Firstly, I read bytes [] from my file into string by String str = new String(bytes, "UTF8");
then I get the str
which equals \u0004Word
which means 4Word
. 4
is length of word Word
. So now I need to convert it to regular 4Words
. replaceAll("\u000", "");
, replaceALL("\\\\u000", "")
etc doesn't work. How to do that?
void FillingStorage() throws Exception{
Path path = Paths.get(System.getProperty("db.file"));//that's my file
byte[] data = Files.readAllBytes(path);
String str = new String(data, "UTF8");
System.out.println(str);
String res = str.replaceAll("I don't know what to write here cos nothing I've tried works");
return;
}
UPDATE!
Firstly, I fill my HashMap with Key -> Value and Key1 -> Value1
. Then I write it in file as bytes.
So when I try to convert it back to string and print it I see: Key Value Key1 Value1
instead of 3Key 5Value 4Key1 6Value1
. But suprisingly if you look at string that I print you will see smth like that: \u0003Key \u0005Value etc...

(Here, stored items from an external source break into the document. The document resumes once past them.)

/-- The pc after an instruction that completes is the number in its row of R96. -/
theorem toNat_pc_of_exec {i : Instr} {s t : State} (h : exec i s = .next t) (hpc : s.pc.toNat ≤ 0xFFE)
    (hstack : ∀ k : Fin 16, s.stack[k.val].toNat ≤ 0xFFE) (hi : i.wellFormed = true) : t.pc.toNat = nextPc s i := by
  cases i with
  | ret =>
    obtain ⟨w, u, hpop, rfl⟩ := exec_ret_next.mp h
    obtain ⟨_, hw, _⟩ := pop_eq_some.mp hpop
    have hle : w.toNat ≤ 0xFFE := hw ▸ hstack ⟨s.sp.val - 1, by omega⟩
    rw [nextPc, getD_stack_of_pop hpop, toNat_advance_pc hle (State.jump_pc u w)]
  | jp nnn =>
    cases h
    rfl
  | call nnn =>
    obtain ⟨_, _, rfl⟩ := exec_call_next.mp h
    rfl
  | jpV0 nnn =>
    cases h
    have hnnn : nnn.toNat ≤ 0xFFF := of_decide_eq_true hi
    have hv0 := (s.reg V0).isLt
    simp only [State.jump_pc, nextPc, State.v0Target, BitVec.toNat_add, BitVec.toNat_setWidth]
    omega
  | seImm x nn | seReg x y =>
    cases h
    exact toNat_skipIf_pc hpc beq_iff_eq
  | sneImm x nn | sneReg x y =>
    cases h
    exact toNat_skipIf_pc hpc bne_iff_ne
  | skp x =>
    obtain ⟨hx, rfl⟩ := exec_skp_next.mp h
    exact toNat_skipIf_pc hpc (pressed_eq_iff hx)
  | sknp x =>
    obtain ⟨hx, rfl⟩ := exec_sknp_next.mp h
    exact toNat_skipIf_pc hpc (by rw [Bool.not_eq_true', pressed_eq_iff hx])
  | ldVxKey x =>
    obtain ⟨hnone, rfl⟩ | ⟨k, hsome, rfl⟩ := exec_ldVxKey_next.mp h
    · exact (if_neg (leastPressed_eq_none_iff_not_mem.mp hnone)).symm
    · have hmem : true ∈ s.key.toList := by simpa [hsome] using leastPressed_eq_none_iff_not_mem (s := s)
      rw [nextPc, if_pos hmem, toNat_advance_pc hpc (State.setReg_pc _ _ _)]
  | sub x y | shr x y | subn x y | shl x y =>
    cases h
    exact toNat_advance_pc hpc (by rw [writeFlagAndDest_eq])
  | ldBcd x | storeRegs x =>
    obtain ⟨_, rfl⟩ := checkedAccess_next.mp h
    exact toNat_advance_pc hpc (writeBytes_pc _ _ _)
  | loadRegs x =>
    obtain ⟨_, rfl⟩ := checkedAccess_next.mp h
    exact toNat_advance_pc hpc (by rw [foldl_setReg_eq])
  | drw x y n =>
    obtain ⟨_, rfl⟩ := checkedAccess_next.mp h
    exact toNat_advance_pc hpc rfl
  | cls | ldImm x nn | addImm x nn | ldReg x y | orReg x y | andReg x y | xorReg x y | addReg x y | ldI nnn
  | rnd x nn | ldVxDt x | ldDtVx x | ldStVx x | addI x | ldFont x =>
    cases h
    exact toNat_advance_pc hpc rfl

/-- Settles O10: the pc is the number in the table, and the bound on the one is the bound on the other. -/
theorem pcUpdateFollowsTheTable : Obligations.PcUpdateFollowsTheTable := by
  rintro i s t ⟨-, -, hstack⟩ hpc hi hexec
  have htable := toNat_pc_of_exec hexec hpc hstack hi
  exact ⟨htable, htable ▸ (exec_pcUpdate hexec).toNat_le hpc hstack hi⟩

end Sys2Proof.Machine
end

section
/-!
PROOFS of the statements about the display (spec/41_display.md). First 00E0; then what drawing does to a canvas, from
one pixel over one row to a whole sprite; then DXYN, once and twice.
-/

namespace Sys2Proof.Machine

open Sys2Proof.Claims

/-! ### 00E0 (R110) -/

/-- Settles O20: the effect is the update of `execCls`, the rest is the frame. -/
theorem clsClearsEveryCellAndSetsDraw : Obligations.ClsClearsEveryCellAndSetsDraw := by
  refine ⟨rfl, fun s => ?_⟩
  have hexec : exec .cls s = .next { s with fb := 0, draw := true }.advance := rfl
  exact ⟨_, hexec, rfl, ⟨fun _ => BitVec.getLsbD_zero, rfl⟩, (exec_dataFrame hexec).frameOf⟩

/-! ### Wrapped offsets (R111) -/

/-- How far a position lies beyond a start, on an axis that wraps. -/
def wrapOffset (size start pos : Nat) : Nat := (pos + size - start) % size
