/-- The selection of R155 over the row of an item, always in CANDIDATE mode. -/
def itemSelect (d : Desc) (key : U128) (step : U32) (pos : Nat) (kept : List Cand) (p : Part) : Option Nat :=
  if d.greedy then p.maxZ.map (·.idx)
  else (kept.foldl (fun b c =>
    betterKey b (some (c.yq * 65536 + G40 (draw (w4of key) step 0 pos c.idx), c.idx))) none).map (·.2)

/-- Walk the item from a node's row (R178). -/
def itemWalk (h : Heat) (r : HRow) : Nat → HRow → WalkSt → WalkSt
  | 0, _, s => s
  | fuel + 1, row, s =>
    let p := (streamAt h row.row 0).merged
    let k := keptOf r.d (candCap h.nrows) p
    if p.accS = 0 ∨ k.set.isEmpty then
      if row.row = r.row then { s with empty := true } else { s with stopEmpty := true }
    else
      let p1 := (streamAt h row.row 1).merged
      let step := BitVec.ofNat 32 (r.gen + s.ntok)
      let sel := itemSelect r.d r.key step row.pos k.set p
      let kids := (itemRows h r).filter (fun c => c.row != r.row && c.parent == row.node)
      let sq := shiftTo p1.accS.log2 p1.accS
      let noSq := row.paired && p1.accS == 0
      let s := if noSq then { s with mismatch := true } else s
      let (took, w, j, s) :=
        if noSq then (none, rowWeights p k.set, 0, s)
        else tryKids r.d r.key step row.pos p1 sel sq kids (rowWeights p k.set) 0 s
      match took with
      | some c =>
        let (s, ended) := itemToken h r row c.tokn.toNat k.set k.trunc { s with path := s.path ++ [c.node] }
        if ended then s else itemWalk h r fuel c s
      | none =>
        let t := if j = 0 ∨ r.d.greedy then sel else residualPick r.key step row.pos w
        match t with
        | none => s
        | some t => (itemToken h r row t k.set k.trunc { s with bonus := kids.isEmpty }).1

def verifyRec (e : Engine) (r : HRow) (s : WalkSt) : List Byte :=
  let flags := 128 * b2n s.mismatch + 64 * b2n s.reszero + 32 * b2n (r.kind == 4) + 16 * b2n s.bonus
    + 8 * b2n s.stopEmpty
  le 4 r.rid.toNat ++ le 1 r.tc ++ le 1 (4 * 16 + s.ntok) ++ le 1 r.draft ++ le 1 s.path.length
    ++ le 1 flags ++ le 1 s.rej ++ zeros 2 ++ padTo 8 (s.path.map (BitVec.ofNat 8))
    ++ le 4 (e.time.num.toNat % 2 ^ 32) ++ le 8 e.time.stamp.toNat

/-- PKV after a verify that accepted the nodes of `path` (R169). -/
def pkvAfter (h : Heat) (r : HRow) (path : List Nat) : Nat :=
  let ctx := r.pos + 1
  match path.getLast? with
  | none => ctx
  | some n => match (itemRows h r).find? (fun x => x.node == n) with
    | some x => if x.expanded then ctx + path.length else ctx + path.length - 1
    | none => ctx + path.length - 1

/-- Verify a complete item and issue its records (R178-R184). -/
def issueItem (r : HRow) (e : Engine) : Engine :=
  match e.heat.cur with
  | none => e
  | some h =>
    let s := itemWalk h r 10 r {
      eng := e, recs := [], ntok := 0, path := [], rej := 0, mismatch := false, reszero := false,
      bonus := false, stopEmpty := false, empty := false }
    let p := (streamAt h r.row 0).merged
    if s.empty then issueWatch r p (errorRecord h r 2 s.eng)
    else
      let a := s.path.length
      let e := count 3 5 1 (count 3 6 a (bumpOpen rSPR_SPEC_CNT 63 32 r.draft
        (bumpOpen rSPR_SPEC_CNT 31 0 a s.eng)))
      let e := modUid r.uid (fun q => { q with w := { q.w with
        draft := { q.w.draft.drop with pkv := pkvAfter h r s.path } } }) e
      let e := draftKeep r.uid e
      let e := rowRecords r (verifyRec e r s :: s.recs) e
      startDraft h r (issueWatch r p (setIssued r.row e))

/-! ## Completion of a heat (R140, R170, R182) -/

/-- Whether quadrant `q` holds the done markers of all four quadrants. -/
def allMarkers (h : Heat) (q : Nat) : Bool :=
  (List.range 4).all (fun s => h.markers.any (fun m => m.1.toNat == s && m.2.toNat == q))

/-- Judge one row or item once its home quadrants hold all done markers: SHORT when incomplete, and the
end of an open round. -/
def judgeRow (r : HRow) (e : Engine) : Engine :=
  match e.heat.cur with
  | none => e
  | some h =>
    if !r.logits || isFollower r then e
    else
      let rows := if isVerify r then itemRows h r else [r]
      if !rows.all (fun x => allMarkers h (homeQ x.row)) then e
      else
        let e := if (match rowAt h r.row with
            | some x => x.issued
            | none => true) || rows.all (rowComplete h) then e
          else
            let e := errorRecord h r 1 e
            if isVerify r then
              modUid r.uid (fun q => { q with w := { q.w with draft := q.w.draft.drop } }) e
            else e
        match roundOn e r with
        | some _ => if (streamAt h r.row 2).merged.count = h.vocab then e else cutRound r e
        | none => e

def judge (e : Engine) : Engine :=
  match e.heat.cur with
  | none => e
  | some h => h.rows.foldl (fun e r => judgeRow r e) e

/-! ## The drain buffer (R27, R292) -/

def bufOf (e : Engine) (q : Nat) : List (U64 × List Byte) := tget [] e.port.buf q
def setBuf (q : Nat) (b : List (U64 × List Byte)) (e : Engine) : Engine :=
  { e with port := { e.port with buf := if b.isEmpty then tdel e.port.buf q else tset e.port.buf q b } }

/-- Blocks of a stream that wait for the lanes of a port. -/
def waitingOf (e : Engine) (q row pair : Nat) : List (U64 × List Byte) :=
  (bufOf e q).filter (fun b => bits b.1 45 32 == row && bits b.1 59 58 == pair)

/-- The tenant of a block's row (R292). -/
def blkTenant (e : Engine) (tag : U64) : Nat :=
  match e.heat.cur.bind (fun h => rowAt h (bits tag 45 32)) with
  | some r => r.tc
  | none => 0

/-- A lane takes a logits block into its stream (R139, R142-R149). -/
def logitsAccept (port : Quad) (tag : U64) (pl : List Byte) (e : Engine) : Engine :=
  match e.heat.cur with
  | none => e
  | some h =>
    let row := bits tag 45 32
    let pair := bits tag 59 58
    match rowAt h row with
    | none => e
    | some r =>
      let s := streamAt h row pair
      let q := s.at port.toNat
      let p := accGo e r (accCfg e h r pair) (bits tag 57 55) pl (bits tag 11 1) (bits tag 31 12) q.part
      let nan := p.nNan - q.part.nNan
      let last := bit tag 54
      let e := setStream (s.put port.toNat { seen := true, last := last, part := p }) e
      let e := if nan = 0 then e else count 2 10 nan (bumpOpen rSPR_VALUES 63 32 nan e)
      let e := tcount r.tc 4 1024 e
      if !last then e
      else
        let f : Flight := { src := port, row := row, pair := pair, node := roundNode e r pair, part := p, sent := true }
        if homeQ row = port.toNat then mergeIn f e else launch f e

/-- The tenant whose turn it is at a port, with the blocks left of its quantum of DP_SHARE x 1,024 bytes: deficit round
robin over the tenants of the blocks that wait, in rising TC (R292) (DESIGN CHOICE, log entry 93). -/
def drrTurn (e : Engine) (q : Nat) (ts : List Nat) : Nat × Nat :=
  let fresh (t : Nat) : Nat × Nat := (t, max 1 (ten e t).qos.dpShare)
  match tget? e.port.drr q with
  | some (t, n) =>
    if ts.contains t && decide (0 < n) then (t, n)
    else fresh ((ts.find? (fun x => decide (t < x))).getD (ts.headD 0))
  | none => fresh (ts.headD 0)

/-- Pass one waiting block to the lanes. -/
def passOne (q : Nat) (e : Engine) : Engine :=
  let b := bufOf e q
  let ts := (b.map (fun x => blkTenant e x.1)).foldl (fun l t => ninsert l t) []
  let (t, n) := drrTurn e q ts
  match b.find? (fun x => blkTenant e x.1 == t) with
  | none => e
  | some x =>
    let e := setBuf q (b.erase x) { e with port := { e.port with drr := tset e.port.drr q (t, n - 1) } }
    logitsAccept (BitVec.ofNat 2 q) x.1 x.2 e

/-- Pass the waiting blocks of a port, at most `fuel` of them, while `go`; behind the last one its own done marker
stands (R140). -/
def passGo (go : Engine → Bool) (q : Nat) : Nat → Engine → Engine
  | 0, e => e
  | fuel + 1, e =>
    if (bufOf e q).isEmpty || !go e then e
    else
      let e := passOne q e
      passGo go q fuel (if !(bufOf e q).isEmpty then e else modHeat (fun h =>
        let m := (BitVec.ofNat 2 q, BitVec.ofNat 2 q)
        if h.done.getLsbD q && !h.markers.contains m then { h with markers := h.markers ++ [m] } else h) e)

/-- Pass every waiting block of a port, as its heat ends. -/
def passAll (q : Nat) (e : Engine) : Engine := passGo (fun _ => true) q (bufOf e q).length e

/-- The step-done of a port has come (R140). -/
def portDone (e : Engine) (q : Nat) : Bool :=
  match e.heat.cur with
  | some h => h.done.getLsbD q
  | none => false

/-- A manifest queue with room (R318). -/
def mpRoom (q : Nat) (e : Engine) : Bool := decide ((mpOf e q).queue.length < 4096)

/-- The lanes take the blocks that wait, unless the quadrant's manifest queue is full; each block that they take gives
its credit back, and a port whose credits are not withheld holds back only those of the blocks that wait (R27, R292,
R318). -/
def drainPass (q : Nat) (e : Engine) : Engine :=
  if !mpRoom q e then e
  else
    let w := !(bufOf e q).isEmpty
    let e := passGo (mpRoom q) q (bufOf e q).length e
    let e := if w && portDone e q then judge e else e
    let n := 128 - (bufOf e q).length
    { e with port := { e.port with crd := if n = 128 then tdel e.port.crd q else tset e.port.crd q n } }

/-- Issue a row or item that is complete and not yet issued. -/
def issueIfReady (r : HRow) (e : Engine) : Engine :=
  match e.heat.cur with
  | none => e
  | some h => match rowAt h r.row with
    | none => e
    | some x =>
      if x.issued || !x.logits || isFollower x then e
      else if isVerify x then (if (itemRows h x).all (rowComplete h) then issueItem x e else e)
      else if rowComplete h x then issueRow x e else e

/-- Rows without logits are complete when the step is done: their KV exists (R79). -/
def stepKv (e : Engine) : Engine :=
  match e.heat.cur with
  | none => e
  | some h => (h.rows.filter (fun r => r.kind == 2 && !r.logits)).foldl (fun e r =>
      setIssued r.row (modUid r.uid (fun q =>
        let k := r.pos + r.ntok
        { q with e := { q.e with kvpos := k,
                                 st := if q.e.st = .prefilling ∧ k = ctxOf q - 1 then .running else q.e.st } })
        e)) e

so looks like that my string contains these numbers but java can't print them.
This is how I write my bytes in file:
DataOutputStream stream = new DataOutputStream(new FileOutputStream(System.getProperty("db.file"), true));
for (Map.Entry<String, String> entry : storage.entrySet()) {
byte[] bytesKey = entry.getKey().getBytes(StandardCharsets.UTF_8);
stream.write((int)bytesKey.length);//it disappears!
stream.write(bytesKey);
byte[] bytesVal = entry.getValue().getBytes(StandardCharsets.UTF_8);
stream.write((Integer)bytesVal.length);//disappears too!
stream.write(bytesVal);
}
stream.close();
First of all, your requirement does not call for regular expressions, so you should have used replace()
instead.
Second, \uxxxx
is character literal syntax in Java, so it is not exactly clear that you actually have the characters \
u
0
0
0
in your string; it would be much more logical that your byte array simply starts with the single byte equal to 4, which is the string length.
In that case you should simply discard the initial byte from the array when converting to String
, using the constructor which accepts offset
and len
arguments.
If you happen to indeed have all those chars in the string, again simply using substring
to get rid of the initial 6 characters should be all you need.